Cinq ans plus tard, l’appel des régions s’est mis à résonner. Très fort. « J’avais du mal avec le bruit en ville, le trafic et les métros bondés. Les grands espaces me manquaient. Je cherchais une possibilité de revenir en région. Quand j’ai vu l’offre à la bibliothèque d’Amos, j’ai sauté sur l’occasion ! »

Petites villes de régions, pleines de possibilités

Elle encourage d’ailleurs les immigrants à privilégier les petites villes des régions. « On a toutes les portes ouvertes. J’ai eu mon premier emploi ici en remplaçant chez Desjardins, alors que je parlais peu français. Après mon certificat, j’ai été nommée directrice de musée. Grâce à ma maîtrise, je dirige une bibliothèque.
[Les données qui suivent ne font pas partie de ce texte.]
/-- The outstanding message of a tag of this die's present incarnation (R43, R81). -/
def Dev.outOf (d : Dev) (die : Nat) (tag : Dword) : Option Outst :=
  if tagDie tag = d.dieId die ∧ tagInc tag = (d.die die).inc.toNat then
    match (d.die die).out? (tagCtx tag) (tagSeq tag) with
    | some o => if o.sent then some o else none
    | none => none
  else none
/-- R75: one entry of an acknowledgement; reads are answered by their replies. -/
def Dev.ackEntry (d : Dev) (die : Nat) (tag : Dword) (st : Nat) : Dev :=
  match d.outOf die tag with
  | some o => if o.kind = 0x01 ∨ o.kind = 0x04 then d else d.answered die o st
  | none => d
/-- R71: the entries of an acknowledgement. -/
def ackEntries : List Dword → List (Dword × Nat)
  | t :: s :: ws => (t, bits s.toNat 0 3) :: ackEntries ws
  | _ => []
/-- R71: N from 1 to 12, no reserved bit set, no reserved status. -/
def ackOk (ws : List Dword) : Bool :=
  isMult ws.length 2 && decide (4 ≤ ws.length) &&
    (List.range ((ws.length - 2) / 2)).all fun i => decide (1 ≤ (dwordAt ws (3 + 2 * i)).toNat ∧ (dwordAt ws (3 + 2 * i)).toNat ≤ 7)
def execAcknowledgement (die idx : Nat) (s : State) : Out :=
  s.onDev fun d => d.onMsg die idx 0x20 ackOk fun d m =>
    (ackEntries (m.ws.drop 2)).foldl (fun d e => d.ackEntry die e.1 e.2) d

/-- R76, R88, R61: each time the retransmission time passes, counted from the first transmission whatever the budgets, a message is due
to be sent again; it goes when the budgets let it. After the eighth time it is abandoned. -/
def Outst.fallsDue (o : Outst) : Outst := { o with resends := o.resends + 1, sentAt := o.sentAt + rawOfUs o.retrans, due := true }
def execRetransmissionTimer (die ctx seq : Nat) (s : State) : Out :=
  s.onDev fun d =>
    match (d.die die).out? ctx seq with
    | none => d
    | some o =>
      if !o.sent || decide (d.raw - o.sentAt < rawOfUs o.retrans) then d
      else if 8 ≤ o.resends then d.abandon die o
      else (d.modDie die fun x => x.modOut ctx seq Outst.fallsDue).resend die o.fallsDue

/-- R77: a request or update held for more than 1 ms, in the inbox, on its way, or waiting for a link, is discarded. -/
def Die.dropHeld (x : Die) (long : Msg → Bool) (idx : Nat) : Option Die :=
  match x.inbox[idx]? with
  | some m => if long m then some { x with inbox := x.inbox.eraseIdx idx } else none
  | none =>
    let i := idx - x.inbox.length
    match x.transit[i]? with
    | some m => if long m then some { x with transit := x.transit.eraseIdx i } else none
    | none =>
      let go := x.links.any fun l => l.queue.any long
      if go then some { x with links := x.links.map fun l => { l with queue := l.queue.filter fun m => !long m } } else none
def execHeldMessageTimeout (die idx : Nat) (s : State) : Out :=
  s.onDev fun d =>
    match (d.die die).dropHeld d.heldLong idx with
    | some x =>
      let n := (d.die die).links.foldl (fun n l => n + (l.queue.filter d.heldLong).length) 0
      let k := if idx < (d.die die).inbox.length + (d.die die).transit.length then 1 else n
      d.setDie die (x.count fun c => { c with remheld := (List.range k).foldl (fun v _ => satInc v) c.remheld })
    | none => d
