/-! ## Register allocation (R216, R217, R188, R174) -/

/-- R174: LVS registers of a core. -/
def lvsOf (core : Nat) : Nat := if core = 0 then 261120 else 262144
/-- The workgroups that hold resources of a core; the walker's are reserved apart (R165). DESIGN CHOICE (log 60). -/
def Dev.on (d : Dev) (die core : Nat) : List Wg :=
  d.wgs.filter fun w => w.die == die && w.live && w.core == core && w.kind != .walker
/-- LVS registers of a workgroup: for each thread its allocation and its stack cache. -/
def Wg.lvs (w : Wg) : Nat := (w.threads.map fun t => t.alloc + w.stackc).foldl (· + ·) 0
def Dev.lvsFree (d : Dev) (die core : Nat) : Nat := lvsOf core - ((d.on die core).map Wg.lvs).foldl (· + ·) 0
/-- R188: the parking orders of the threads parked on a core. -/
def Thread.parkOrder (t : Thread) : Option Nat :=
  match t.pos, t.susp with
  | .exited, _ => none
  | .waiting, some s | .running, some s =>
    (match s.why with
    | .parked k _ => some k
    | _ => none)
  | .waiting, none | .running, none => none
def Dev.parkedOn (d : Dev) (die core : Nat) : List Nat := (d.on die core).flatMap fun w => w.threads.filterMap Thread.parkOrder
/-- R188: a GROW of `need` registers may be met: no older one is parked, and the core holds them. -/
def Dev.growMet (d : Dev) (die core need : Nat) (order : Option Nat) : Bool :=
  need == 0 || (decide (need ≤ d.lvsFree die core) && (d.parkedOn die core).all fun k => match order with
    | some o => decide (o ≤ k)
    | none => false)
/-- Registers from index `i` on are zero. -/
def zeroFrom (row : List Word) (i : Nat) : List Word := row.zipIdx.map fun e => if i ≤ e.2 then 0#32 else e.1
/-- R217: REGS changed; registers that come or go read zero. -/
def Thread.resize (t : Thread) (n : Nat) : Thread :=
  let k := min n t.regs
  { t with regs := n, row := zeroFrom t.row k, work := zeroFrom t.work k }

/-- R416, R217 grow: the range first, then R216, then R188. DEDUCED (log 18). -/
def execGrow (n : BitVec 12) (s : State) : Out :=
  s.act 1 fun d c =>
    let n := n.toNat
    if n = 0 ∨ 64 < n then .fault regRange
    else if c.pending then .wait d .tokens none
    else if n ≤ c.t.regs then .done (d.drained c) c.t
    else if c.t.expired then .fault regRange
    else
      let order := c.t.parkOrder
      if d.growMet c.w.die c.w.core (allocOf n - c.t.alloc) order then .done (d.drained c) (c.t.resize n)
      else
        let need := allocOf n - c.t.alloc
        match order with
        | some k => .wait d (.parked k need) none
        | none => .wait { d with nextSeq := d.nextSeq + 1 } (.parked d.nextSeq need) none
/-- R416, R217 shrink. -/
def execShrink (n : BitVec 12) (s : State) : Out :=
  s.act 1 fun d c =>
    let n := n.toNat
    if n = 0 ∨ 64 < n then .fault regRange
    else if c.pending then .wait d .tokens none
    else if c.t.regs ≤ n then .done (d.drained c) c.t
    else .done (d.drained c) (c.t.resize n)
Ces possibilités-là n’existent pas dans les grands centres. »

À ses yeux, la bibliothèque d’Amos est un carrefour de savoirs, un liant social et un espace favorisant l’intégration des immigrants.

On organise des visites avec la Société d’histoire pour faire découvrir l’histoire de la région et la bibliothèque aux nouveaux arrivants. Plusieurs d’entre eux ne savent pas qu’elle est ouverte à tous et gratuite. On développe aussi une petite collection d’ouvrages pour apprendre le français à partir de différentes langues.

Ana Nuñez Gonzalez

Dans l’avenir, elle souhaite multiplier les relations avec la culture locale. « Je veux qu’on offre des activités littéraires, des ateliers d’écriture et un club de lecture, mais aussi des ateliers de photo et différentes rencontres artistiques, afin que la bibliothèque devienne un centre vivant dans la communauté. »

Une façon pour que tous s’y sentent à la maison, peu importe d’où ils viennent.